WCIA logo, c. 1970 to 2000

==Technical information==

===Subchannels===
WCIA and WCIX broadcast two shared channels (CBS on 3.1 and 49.2 and MyNetworkTV on 3.2 and 49.1) and two unique diginets each. Also broadcast on the WCIA multiplex is a subchannel of WCCU as part of the market's ATSC 3.0 (NextGen TV) hosting arrangement.

Subchannels of WCIA
| Channel | Res. | Short name | Programming |
| 3.1 | 1080i | WCIA-HD | CBS |
| 3.2 | WCIX-HD | WCIX (Independent with MyNetworkTV) |
| 3.3 | 480i | Bounce | Bounce TV |
| 3.4 | Grit | Grit |
| 27.2 | 480i | MeTV | MeTV (WCCU) |

Originally, WCFN/WCIX aired its digital signal in a reduced 4:3 480i standard-definition format on both its main channel and the digital subcarrier of WCIA. In June 2015, WCIX upgraded to a full 1080i 16:9 high definition signal, the same as WCIA. In September 2016, WCIA begin broadcasting Bounce TV on 3.3 and Grit TV on 3.4.

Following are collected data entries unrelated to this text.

theorem exec_dec_loaded {c : Nat → Nat} (hread : ∀ i < s.rounds, Memory.read s.rc i = some (c i)) :
    exec .dec s = .next (s.finishResult
      (cipherRounds s.width p (fe s.width s.k) c s.d (decOrder s.rounds) (fe s.width s.a) ^^^ fe s.width s.k)) :=
  cipherCommand_loaded _ _ h1 hmax hp hcfgv fun i hi => hread i (mem_decOrder_iff.1 hi)

/-- R186: an order that reads every entry below `r` faults on an unwritten one, which is not entry 0 (R32). -/
theorem cipherCommand_unwritten {r j : Nat} (horder : ∀ i, i ∈ order ↔ i < r) (hj : j < r)
    (hread : Memory.read s.rc j = none) :
    ∃ f, cipherCommand order x s = .fault (.rcEntryUnwritten f) ∧ 1 ≤ f ∧ f < r ∧ Memory.read s.rc f = none := by
  obtain ⟨f, hrun⟩ := runRounds_unwritten ((horder j).2 hj) hread (fe s.width s.a)
  obtain ⟨hmem, hf⟩ := runRounds_error hrun
  refine ⟨f, ?_, Nat.one_le_iff_ne_zero.2 ?_, (horder f).1 hmem, hf⟩
  · rw [cipherCommand_inside order x h1 hmax hp hcfgv, cipherResult, hrun]
  · rintro rfl
    cases hf

end

end

end Sys2Proof.Laws
end

section
/-! SUPPORT. Decryption undoes encryption (R185), round by round from the last, and the operands of the two commands. -/

namespace Sys2Proof.Laws

open Sys2Proof.Machine

theorem fe_of_lt {n v : Nat} (h : v < 2 ^ n) : fe n v = v := trunc_of_lt h

/-- What an entry of RC holds, with 0 for one that no host write has reached. -/
def entryValue (rc : Memory) (i : Nat) : Nat := (Memory.read rc i).getD 0

/-- With its constants loaded a cipher command reads a value at every entry below r, at entry 0 by R32. -/
theorem read_eq_entryValue {s : State} (h : s.ConstantsLoaded) {i : Nat} (hi : i < s.rounds) :
    Memory.read s.rc i = some (entryValue s.rc i) := by
  rcases Nat.eq_zero_or_pos i with rfl | hpos
  · rfl
  · obtain ⟨v, hv⟩ := Option.isSome_iff_exists.1 (h i hpos hi)
    rw [entryValue, hv, Option.getD_some]

/-- R185: the host's next operand of DEC is the result just computed, under the same key. -/
def feedResult (s : State) : State := { s with a := s.r }

section
variable {n p e d k m : Nat} (h : Config.IRRED n = some p) (hd : dexp e n = some d) (hk : k < 2 ^ n) (hm : m < 2 ^ n)
  (c : Nat → Nat)

/-- Adding the key and a constant twice adds nothing. -/
theorem xor_xor_cancel_pair (a b c : Nat) : a ^^^ b ^^^ c ^^^ b ^^^ c = a := by
  rw [Nat.xor_right_comm a b c, Nat.xor_xor_cancel_right, Nat.xor_xor_cancel_right]

/-- The state of ENC after `r` rounds. -/
theorem cipherRounds_encOrder_succ (r : Nat) :
    cipherRounds n p k c e (encOrder (r + 1)) m =
      gfPow n p (cipherRounds n p k c e (encOrder r) m ^^^ k ^^^ fe n (c r)) e := by
  rw [cipherRounds, encOrder, List.range_succ, List.foldl_concat]
  rfl

include h hd hk hm

/-- The power by D takes a state of ENC back to the sum that its last round raised to E. -/
theorem gfPow_cipherRounds_encOrder_succ (r : Nat) :
    gfPow n p (cipherRounds n p k c e (encOrder (r + 1)) m) d =
      cipherRounds n p k c e (encOrder r) m ^^^ k ^^^ fe n (c r) := by
  have hst : cipherRounds n p k c e (encOrder r) m < 2 ^ n := cipherRounds_lt h hk c e _ hm
  rw [cipherRounds_encOrder_succ]
  exact gfPow_gfPow_dexp h hd (Nat.xor_lt_two_pow (Nat.xor_lt_two_pow hst hk) (fe_lt _ _))

/-- The rounds of DEC over the entries r, r-1, ..., 1 undo the rounds of ENC from the last down to the second. -/
theorem cipherRounds_reverse (r : Nat) :
    cipherRounds n p k c d (List.range' 1 r).reverse (cipherRounds n p k c e (encOrder r) m ^^^ k ^^^ fe n (c r)) =
      m ^^^ k ^^^ fe n (c 0) := by
  induction r with
  | zero => rfl
  | succ r ih =>
    rw [← ih, List.range'_1_concat, List.reverse_concat, Nat.add_comm 1 r,
      ← gfPow_cipherRounds_encOrder_succ h hd hk hm c r]
    simp only [cipherRounds, List.foldl_cons, cipherRound, xor_xor_cancel_pair]

/-- R185: "DEC" of what ENC gave, key additions included; entry 0 is 0 (R32). -/
theorem cipherRounds_decOrder_encOrder {r : Nat} (hr : 1 ≤ r) (hc : c 0 = 0) :
    cipherRounds n p k c d (decOrder r) (cipherRounds n p k c e (encOrder r) m ^^^ k) ^^^ k = m := by
  obtain ⟨r, rfl⟩ := Nat.exists_eq_add_of_le' hr
  have hzero : fe n (c 0) = 0 := by rw [hc, fe_eq_mod, Nat.zero_mod]
  have hfirst : cipherRound n p k c d (cipherRounds n p k c e (encOrder (r + 1)) m ^^^ k) 0 =
      cipherRounds n p k c e (encOrder r) m ^^^ k ^^^ fe n (c r) := by
    rw [cipherRound, hzero, Nat.xor_zero, Nat.xor_xor_cancel_right, gfPow_cipherRounds_encOrder_succ h hd hk hm]
  have hrest := cipherRounds_reverse h hd hk hm c r
  rw [← hfirst, hzero, Nat.xor_zero] at hrest
  rw [decOrder_succ]
  exact (congrArg (· ^^^ k) hrest).trans (Nat.xor_xor_cancel_right m k)

end

end Sys2Proof.Laws
end

section
/-! The statements on ENC and DEC (44_cipher_sequencer.md). -/

namespace Sys2Proof.Proofs

open Sys2Proof.Machine Sys2Proof.Laws

/-- Settles O50: with every entry loaded, ENC's rounds are a fold over 0, 1, ..., r-1. -/
theorem encCompletes : Obligations.EncCompletes := by
  intro s p c h1 hmax hp hcfgv hread
  simp only [← fe_eq_mod]
  exact exec_enc_loaded h1 hmax hp hcfgv hread

/-- Settles O51: with every entry loaded, DEC's rounds are a fold over 0, r-1, ..., 1. -/
theorem decCompletes : Obligations.DecCompletes := by
  intro s p c h1 hmax hp hcfgv hread
  simp only [← fe_eq_mod]
  rw [exec_dec_loaded h1 hmax hp hcfgv hread, cipherRounds, decOrder, List.foldl_map]
  rfl

/-- Settles O53: both orders read every entry below r, so one that is unwritten stops the rounds. -/
theorem unwrittenConstantFaults : Obligations.UnwrittenConstantFaults := by
  intro i hi s p j h1 hmax hp hcfgv _ hj hread
  rcases List.mem_pair.1 hi with rfl | rfl
  · exact cipherCommand_unwritten _ _ h1 hmax hp hcfgv (fun _ => mem_encOrder_iff) hj hread
  · exact cipherCommand_unwritten _ _ h1 hmax hp hcfgv (fun _ => mem_decOrder_iff) hj hread

/-- Settles O52: the two preconditions, for either order. -/
theorem cipherPreconditionsInOrder : Obligations.CipherPreconditionsInOrder := by
  intro i hi s
  rcases List.mem_pair.1 hi with rfl | rfl
  · exact ⟨cipherCommand_notConfigured _ _, cipherCommand_noTable _ _⟩
  · exact ⟨cipherCommand_notConfigured _ _, cipherCommand_noTable _ _⟩

/-- Settles O54: the inverse exponent of R39 undoes each round of ENC, and the last key addition of DEC the first. -/
theorem decryptOfEncrypt : Obligations.DecryptOfEncrypt := by
  intro s p hinv hcfgv hp hloaded
  obtain ⟨h1, hmax, -, -, hd, hpos, -⟩ := hinv.config hcfgv
  have hk : fe s.width s.k < 2 ^ s.width := fe_lt _ _
  have hm : fe s.width s.a < 2 ^ s.width := fe_lt _ _
  have hr := Nat.xor_lt_two_pow (cipherRounds_lt hp hk (entryValue s.rc) s.e (encOrder s.rounds) hm) hk
  refine ⟨_, _, exec_enc_loaded h1 hmax hp hcfgv (fun _ => read_eq_entryValue hloaded),
    exec_dec_loaded (s := feedResult (s.finishResult _)) h1 hmax hp hcfgv (fun _ => read_eq_entryValue hloaded), ?_⟩
  have hround := cipherRounds_decOrder_encOrder hp hd hk hm (entryValue s.rc) hpos rfl
  rw [← fe_of_lt hr] at hround
  exact hround.trans (fe_eq_mod _ _)

end Sys2Proof.Proofs
end

section
/-! SUPPORT. The errors a command can raise (R202 to R206, R210), and the fields of STATUS that only an acceptance or a
reset clears (R212, R215). -/

namespace Sys2Proof.Laws

open Sys2Proof.Machine

/-! The errors of each command. -/

/-- The outcome leaves ERRCODE as it was in `s`, or sets it to one of `codes`. -/
def RaisesOnly (codes : List ErrCode) (s : State) (o : Result) : Prop :=
  ∀ t, o = .next t → t.errcode = s.errcode ∨ t.errcode ∈ codes

/-- The error codes of each command (R202 to R206, R210). CONFIG has no NO_DEXP, because its decryption exponent is
defined after its checks (R180). -/
def errorsOf : Instr → List ErrCode
  | .nop | .hostwr _ _ | .hostrd _ => []
  | .illegal _ => [.illegalCmd]
  | .add | .mul | .pow | .pown | .gcd | .permchk | .kadd | .round | .iround => [.unsupportedWidth]
  | .dexp => [.unsupportedWidth, .noDexp]
  | .configGn | .configMimc | .configMimc5 | .configGnAuto | .configMimcAuto | .configMimc5Auto =>
    [.unsupportedWidth, .cfgEvenWidth, .cfgExponent, .cfgNotPerm, .cfgRounds]
  | .enc | .dec => [.unsupportedWidth, .notConfigured]

/-- R206: NO_DEXP is among the codes of DEXP alone. -/
theorem noDexp_not_mem_errorsOf {i : Instr} (hi : i ≠ .dexp) : .noDexp ∉ errorsOf i := by
  cases i with
  | dexp => exact absurd rfl hi
  | _ => simp [errorsOf]

section
variable {codes : List ErrCode} {s t : State}

theorem raisesOnly_unchanged (h : t.errcode = s.errcode) : RaisesOnly codes s (.next t) := by
  rintro _ ⟨⟩
  exact .inl h

theorem raisesOnly_error {c : ErrCode} (hc : c ∈ codes) (s' : State) :
    RaisesOnly codes s (.next (s'.finishError c)) := by
  rintro _ ⟨⟩
  exact .inr hc

theorem raisesOnly_withWidth (hc : .unsupportedWidth ∈ codes) {rule : Nat → Result}
    (hrule : RaisesOnly codes s (rule s.width)) : RaisesOnly codes s (withWidth s rule) := by
  rcases withWidth_cases s rule with ⟨-, -, heq⟩ | ⟨-, heq⟩
  · rwa [heq]
  · rw [heq]
    exact raisesOnly_error hc s

theorem raisesOnly_withTable (hc : .unsupportedWidth ∈ codes) {n : Nat} {rule : Nat → Result}
    (hrule : ∀ p, RaisesOnly codes s (rule p)) : RaisesOnly codes s (withTable n s rule) := by
  rcases withTable_cases n s rule with ⟨p, -, heq⟩ | ⟨-, heq⟩
  · rw [heq]
    exact hrule p
  · rw [heq]
    exact raisesOnly_error hc s

end

theorem raisesOnly_plainCommand (s : State) (value : Nat → Nat) :
    RaisesOnly [.unsupportedWidth] s (plainCommand s value) :=
  raisesOnly_withWidth (by simp) (raisesOnly_unchanged rfl)

theorem raisesOnly_fieldCommand (s : State) (value : Nat → Nat → Nat) :
    RaisesOnly [.unsupportedWidth] s (fieldCommand s value) :=
  raisesOnly_withWidth (by simp) (raisesOnly_withTable (by simp) fun _ => raisesOnly_unchanged rfl)

theorem raisesOnly_execPermchk (s : State) : RaisesOnly [.unsupportedWidth] s (execPermchk s) :=
  raisesOnly_withWidth (by simp) (raisesOnly_unchanged rfl)

theorem raisesOnly_execDexp (s : State) : RaisesOnly [.unsupportedWidth, .noDexp] s (execDexp s) := by
  refine raisesOnly_withWidth (by simp) ?_
  split
  · exact raisesOnly_error (by simp) s
  · exact raisesOnly_unchanged rfl

theorem raisesOnly_cipherCommand (order : List Nat) (x : Nat) (s : State) :
    RaisesOnly [.unsupportedWidth, .notConfigured] s (cipherCommand order x s) := by
  refine raisesOnly_withWidth (by simp) ?_
  rw [cipherRule]
  split
  · refine raisesOnly_withTable (by simp) fun p => ?_
    rw [cipherResult]
    split
    · exact nofun
    · exact raisesOnly_unchanged rfl
  · exact raisesOnly_error (by simp) s

/-- The codes of CONFIG's failing checks, in R210's order; past them it commits (R180). -/
theorem raisesOnly_configure (v : Variant) (auto : Bool) (s : State) :
    RaisesOnly [.unsupportedWidth, .cfgEvenWidth, .cfgExponent, .cfgNotPerm, .cfgRounds] s (configure v auto s) := by
  by_cases hw : s.width = 0 ∨ Config.NMAX < s.width
  · rw [configure_outside auto hw]
    exact raisesOnly_error (by simp) _
  obtain ⟨h1, hmax⟩ : 1 ≤ s.width ∧ s.width ≤ Config.NMAX := by omega
  by_cases heven : v = .mimc ∧ s.width % 2 = 0
  · rw [configure_even auto h1 hmax heven]
    exact raisesOnly_error (by simp) _
  by_cases he : effectiveExponent v s < 2
  · rw [configure_exponent auto h1 hmax heven he]
    exact raisesOnly_error (by simp) _
  rw [not_lt] at he
  by_cases hgcd : Nat.gcd (effectiveExponent v s) (groupOrder s.width) ≠ 1
  · rw [configure_notPerm auto h1 hmax heven he hgcd]
    exact raisesOnly_error (by simp) _
  rw [not_not] at hgcd
  have hchecks : ChecksPassed v s := ⟨h1, hmax, heven, he, hgcd⟩
  by_cases hcount : roundCount v auto (effectiveExponent v s) s.width s < 1 ∨
      Config.RMAX < (roundCount v auto (effectiveExponent v s) s.width s).toNat
  · rw [configure_badCount auto hchecks hcount]
    exact raisesOnly_error (by simp) _
  · obtain ⟨d, -, heq⟩ := configure_commits auto hchecks
      (count := (roundCount v auto (effectiveExponent v s) s.width s).toNat) (by omega) (by omega) (by omega)
    rw [heq]
    exact raisesOnly_unchanged rfl

/-- R201: a command sets ERRCODE to its own codes alone. -/
theorem raisesOnly_exec {i : Instr} (hi : i.isCommand = true) (s : State) :
    RaisesOnly (errorsOf i) s (exec i s) := by
  cases i with
  | nop => exact raisesOnly_unchanged rfl
  | illegal w => exact raisesOnly_error (by simp [errorsOf]) s
  | add => exact exec_add s ▸ raisesOnly_plainCommand s _
  | kadd => exact exec_kadd s ▸ raisesOnly_plainCommand s _
  | gcd => exact exec_gcd s ▸ raisesOnly_plainCommand s _
  | mul => exact exec_mul s ▸ raisesOnly_fieldCommand s _
  | pow => exact exec_pow s ▸ raisesOnly_fieldCommand s _
  | pown => exact exec_pown s ▸ raisesOnly_fieldCommand s _
  | round => exact exec_round s ▸ raisesOnly_fieldCommand s _
  | iround => exact exec_iround s ▸ raisesOnly_fieldCommand s _
  | permchk => exact raisesOnly_execPermchk s
  | dexp => exact raisesOnly_execDexp s
  | configGn => exact raisesOnly_configure .gn false s
  | configMimc => exact raisesOnly_configure .mimc false s
  | configMimc5 => exact raisesOnly_configure .mimc5 false s
  | configGnAuto => exact raisesOnly_configure .gn true s
  | configMimcAuto => exact raisesOnly_configure .mimc true s
  | configMimc5Auto => exact raisesOnly_configure .mimc5 true s
  | enc | dec => exact raisesOnly_cipherCommand _ _ s
  | hostwr | hostrd => cases hi

/-! The commands that raise UNSUPPORTED_WIDTH, and DEXP's own error. -/

section
variable {s : State}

===Analog-to-digital conversion===
WCIA shut down its analog signal, over VHF channel 3, on June 12, 2009, the official date on which full-power television stations in the United States transitioned from analog to digital broadcasts under federal mandate. The station's digital signal remained on its pre-transition UHF channel 48, using virtual channel 3. On January 17, 2020, WCIA moved to channel 34 as a result of the spectrum repack.